RECORDS FOR PROCESSING START

-- ==== Sys2Proof/Machine/Panel.lean ====
section
/-! DEFINITION. The seat panel: the scan, debounce, the press latches and the refusal flash, and the pieces of round
state it keeps for the round engine (05, 5.3 and 5.4). -/

namespace Sys2Proof.Machine

/-- The place of a key in the key order buzz, A, B, C, D (R87). -/
def keyPlace : PadKey → Fin 5
  | .buzz => 0
  | .choice c => ⟨c.val + 1, by omega⟩

/-- The keys in key order (R87). -/
def allKeys : List PadKey := [.buzz, .choice 0, .choice 1, .choice 2, .choice 3]

/-- Change what the panel holds for a seat. -/
def updateSeat (seat : Seat) (f : SeatState → SeatState) (s : State) : State :=
  { s with panel := { s.panel with seats := putAt s.panel.seats seat (f s.panel.seats[seat]) } }

/-- Change what the panel holds for every seat. -/
def updateSeats (f : SeatState → SeatState) (s : State) : State :=
  { s with panel := { s.panel with seats := onEach f s.panel.seats } }

/-- The refusal flash: 500 ms from now (R93). -/
def flashSeat (seat : Seat) (s : State) : State :=
  updateSeat seat (fun p => { p with flash := some (s.clock.now + ms Config.flashTime) }) s

/-- A seat is fitted: below the strapped seat count (R85). -/
def fitted (s : State) (seat : Seat) : Bool := decide (seat.val < s.straps.seatCount)

/-- Into stamp order at the back, and into key order among the presses of one scan (R87). -/
def insertPress (p : Press) : List Press → List Press
  | [] => [p]
  | h :: t => if p.stamp = h.stamp ∧ keyPlace p.key < keyPlace h.key then p :: h :: t else h :: insertPress p t

/-- An accepted press joins its seat's latch list with the scan's stamp. Of more than four the last is lost, with a
refusal flash (R86, R87). DESIGN CHOICE (log entry 10), unsafe: the presses of one clock value are those of one scan,
however they were reported, so the last in key order is lost. -/
def latchPress (seat : Seat) (key : PadKey) (s : State) : State :=
  let joined := updateSeat seat (fun p => { p with
    latch := (insertPress { key := key, stamp := s.clock.now } p.latch).take Config.latchPlaces }) s
  if s.panel.seats[seat].latch.length < Config.latchPlaces then joined else flashSeat seat joined

/-- The debounce of a key. -/
def keyState (s : State) (seat : Seat) (key : PadKey) : KeyState := s.panel.seats[seat].keys[keyPlace key]

/-- Replace the debounce of a key. -/
def setKey (seat : Seat) (key : PadKey) (k : KeyState) (s : State) : State :=
  updateSeat seat (fun p => { p with keys := putAt p.keys (keyPlace key) k }) s

/-- The third opposite reading changes the state, and the count returns to 0; a press is latched (R86). -/
def acceptKey (seat : Seat) (key : PadKey) (s : State) : State :=
  let k := keyState s seat key
  let changed := setKey seat key { pressed := !k.pressed, run := 0 } s
  if k.pressed then changed else latchPress seat key changed

/-- The bit of a key in the readings of a scan (R85). -/
def keyBit (seat : Seat) (key : PadKey) : Nat := 5 * seat.val + (keyPlace key).val

/-- The key has had its reading at this clock value (R85). -/
def isRead (s : State) (seat : Seat) (key : PadKey) : Bool := s.clock.scanned.getLsbD (keyBit seat key)

/-- The keys that have had their reading at this clock value. -/
def setScanned (keys : BitVec 40) (s : State) : State := { s with clock := { s.clock with scanned := keys } }

/-- One reading of one key (R86). -/
def scanKey (readings : BitVec 40) (at_ : Seat × PadKey) (s : State) : State :=
  let k := keyState s at_.1 at_.2
  let down := readings.getLsbD (keyBit at_.1 at_.2)
  if down = k.pressed then setKey at_.1 at_.2 { k with run := 0 } s
  else if k.run < 2 then setKey at_.1 at_.2 { k with run := k.run + 1 } s
  else acceptKey at_.1 at_.2 s

/-- The keys of the fitted seats, by seat and then in key order (R85, R87). -/
def fittedKeys (s : State) : List (Seat × PadKey) :=
  (seatsBelow s.straps.seatCount).flatMap fun seat => allKeys.map fun key => (seat, key)

/-- KEY_SCAN: one scan for each value of the theatre clock, reading the keys not yet read at it (R85). DESIGN CHOICE
(log entry 9): a scan after this value's own falls at the next value. A presenter scans no seat (R85); that KEY_SCAN
has its occasion there too is the same entry's DESIGN CHOICE, unsafe: it reads no key, but is the scan of its clock
value. That the scan does its acceptances itself, beside the rows ACCEPTED_PRESS and ACCEPTED_RELEASE, is log entry 10's
DESIGN CHOICE. -/
def keyScanEffect (readings : BitVec 40) (s : State) : Option State :=
  let timed := if s.clock.scanned = BitVec.allOnes 40 then tickClock s else s
  let unread := (fittedKeys timed).filter fun at_ => !isRead timed at_.1 at_.2
  some (unread.foldl (fun s at_ => scanKey readings at_ s) (setScanned (BitVec.allOnes 40) timed))

/-- The key of a fitted seat stands at its second opposite reading in the given state. -/
def atThird (s : State) (seat : Seat) (key : PadKey) (pressed : Bool) : Bool :=
  fitted s seat && decide (keyState s seat key = { pressed := pressed, run := 2 })

/-- The third reading of one key, reported alone. DESIGN CHOICE (log entry 9): of a key already read at this clock
value it falls at the next value, one scan being made for each (R85). -/
def thirdReading (seat : Seat) (key : PadKey) (s : State) : State :=
  let timed := if isRead s seat key then tickClock s else s
  acceptKey seat key (setScanned (timed.clock.scanned ||| BitVec.twoPow 40 (keyBit seat key)) timed)

/-- ACCEPTED_PRESS: the third reading of a released key (R86; log entry 10). -/
def acceptedPressEffect (seat : Seat) (key : PadKey) (s : State) : Option State :=
  occasion (atThird s seat key false) (thirdReading seat key s)

/-- ACCEPTED_RELEASE: the third reading of a pressed key; it latches nothing (R86). -/
def acceptedReleaseEffect (seat : Seat) (key : PadKey) (s : State) : Option State :=
  occasion (atThird s seat key true) (thirdReading seat key s)

/-- REFUSAL_FLASH_END (R93). -/
def flashEndEffect (seat : Seat) (s : State) : Option State :=
  match s.panel.seats[seat].flash with
  | some t => occasion (atOrAfter s.clock.now t) (updateSeat seat (fun p => { p with flash := none }) s)
  | none => none

/-- The oldest press of all the seats' latch lists; equal stamps give the lower seat (R88). -/
def oldestPress (s : State) : Option (Seat × Press) :=
  (List.finRange 8).foldl (fun best seat =>
    match s.panel.seats[seat].latch, best with
    | [], _ => best
    | p :: _, none => some (seat, p)
    | p :: _, some b => if before p.stamp b.2.stamp then some (seat, p) else best) none

/-- A press leaves its latch list when it is taken (R88). -/
def dropPress (seat : Seat) (s : State) : State := updateSeat seat (fun p => { p with latch := p.latch.tail }) s

/-- An OPEN of a new question or a SHOW clears every seat's buzzed flag, chosen answer and correct mark, and the
reveal set (R89 to R92). -/
def clearSeats (s : State) : State :=
  let cleared := updateSeats (fun p => { p with buzzed := false, chosen := none, correct := false }) s
  { cleared with panel := { cleared.panel with reveal := none } }

/-- ACCEPTED_PRESS. -/
def execAcceptedPress (seat : Seat) (key : PadKey) (s : State) : Host.Outcome State Fault Refusal :=
  event (acceptedPressEffect seat key) s

/-- ACCEPTED_RELEASE. -/
def execAcceptedRelease (seat : Seat) (key : PadKey) (s : State) : Host.Outcome State Fault Refusal :=
  event (acceptedReleaseEffect seat key) s

/-- REFUSAL_FLASH_END. -/
def execRefusalFlashEnd (seat : Seat) (s : State) : Host.Outcome State Fault Refusal := event (flashEndEffect seat) s

/-- KEY_SCAN. -/
def execKeyScan (readings : BitVec 40) (s : State) : Host.Outcome State Fault Refusal :=
  event (keyScanEffect readings) s

end Sys2Proof.Machine
end

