/-- SCORE_PASS_COMPLETE (R108, R114, R161, R162): every record becomes what the first row of R161's table that applies
makes of it, the team totals move with the records attached to them, the list is recomputed once, and the question
ends with no second signal. -/
def Obligations.ScorePassScoresEveryRecordAtOnce : Prop :=
  ∀ (s : State) (q : Question) (set : ChoiceSet), s.held = false → s.engine.state = .scoring →
    s.engine.question = some q → s.engine.pass = some set → recordsOrdered s.score.records →
    let row := fun (r : SeatRecord) => match pollOf s r.station r.seat with
      | some p =>
        if inSet set p.choice = true then
          { r with
            total := clampTotal (r.total + awardOf q.base q.windowMs p.e r.streak q.stake)
            streak := min (r.streak + 1) 15, outcome := .correct
            lastAward := awardOf q.base q.windowMs p.e r.streak q.stake }
        else { r with streak := 0, outcome := .wrong, lastAward := 0 }
      | none =>
        if (rosterOf s r.station).present = true then { r with streak := 0, outcome := .noAnswer, lastAward := 0 }
        else r
    ∃ u, exec .scorePassComplete s = .next (settle (releaseFront u))
      ∧ changesOnly [.sched, .clock, .engine, .buzz, .poll, .score, .link] s u
      ∧ u.score.records = s.score.records.map row
      ∧ (∀ k : Team, u.score.totals[k] = s.score.totals[k]
          + ((s.score.records.filter fun r => decide (attachedTeam s r.station = some k)).map
              fun r => (row r).total - r.total).sum)
      ∧ u.score.standings = standingsOf u
      ∧ u.engine = { s.engine with state := .closed, lastNo := q.number, question := none, pass := none }
      ∧ u.buzz = { s.buzz with queue := [] } ∧ u.poll = { table := [], tally := Vector.replicate 4 0 }
      ∧ u.clock = { s.clock with timer := timerClear }
      ∧ u.sched = helloIf (s.store.adrift && decide (s.roster.catchUp.state = .none)) s.straps.station s.sched
      ∧ onlyRaises [(true, .round), (decide (s.buzz.queue ≠ []), .floor),
          (decide (s.poll.tally ≠ Vector.replicate 4 0), .poll),
          (decide (standingsOf u ≠ s.score.standings), .standings)] s u

/-- The standings list (R164, R165): exactly the teams with a seat record attached to them, at most 7, each with its
team total, highest first and equal totals in ascending team number, each rank 1 more than the number of strictly
higher totals; a recompute puts it in place and raises STANDINGS where it differs from the list before. -/
def Obligations.StandingsAreRankedByTotal : Prop :=
  ∀ s : State,
    let l := standingsOf s
    l.Pairwise (fun a b => b.total < a.total ∨ (a.total = b.total ∧ a.team < b.team)) ∧ l.length ≤ 7
    ∧ (∀ k : Team, (∃ x ∈ l, x.team = k) ↔ ∃ r ∈ s.score.records, attachedTeam s r.station = some k)
    ∧ (∀ x ∈ l, x.total = s.score.totals[x.team]
        ∧ x.rank = 1 + (l.filter fun y => decide (x.total < y.total)).length)
    ∧ changesOnly [.score, .link] s (recompute s)
    ∧ (recompute s).score = { s.score with standings := l }
    ∧ onlyRaises [(decide (l ≠ s.score.standings), .standings)] s (recompute s)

RECORDS FOR PROCESSING END

WHAT THE TASK ASKS ▸
Above are some lines. Repeat exactly, and only, those from the line that has "pieces of round" through the line that has "count (R85). -/".

ANSWER AREA ▸
/-! DEFINITION. The seat panel: the scan, debounce, the press latches and the refusal flash, and the pieces of round
state it keeps for the round engine (05, 5.3 and 5.4). -/

namespace Sys2Proof.Machine

/-- The place of a key in the key order buzz, A, B, C, D (R87). -/
def keyPlace : PadKey → Fin 5
  | .buzz => 0
  | .choice c => ⟨c.val + 1, by omega⟩

/-- The keys in key order (R87). -/
def allKeys : List PadKey := [.buzz, .choice 0, .choice 1, .choice 2, .choice 3]

/-- Change what the panel holds for a seat. -/
def updateSeat (seat : Seat) (f : SeatState → SeatState) (s : State) : State :=
  { s with panel := { s.panel with seats := putAt s.panel.seats seat (f s.panel.seats[seat]) } }

/-- Change what the panel holds for every seat. -/
def updateSeats (f : SeatState → SeatState) (s : State) : State :=
  { s with panel := { s.panel with seats := onEach f s.panel.seats } }

/-- The refusal flash: 500 ms from now (R93). -/
def flashSeat (seat : Seat) (s : State) : State :=
  updateSeat seat (fun p => { p with flash := some (s.clock.now + ms Config.flashTime) }) s

/-- A seat is fitted: below the strapped seat count (R85). -/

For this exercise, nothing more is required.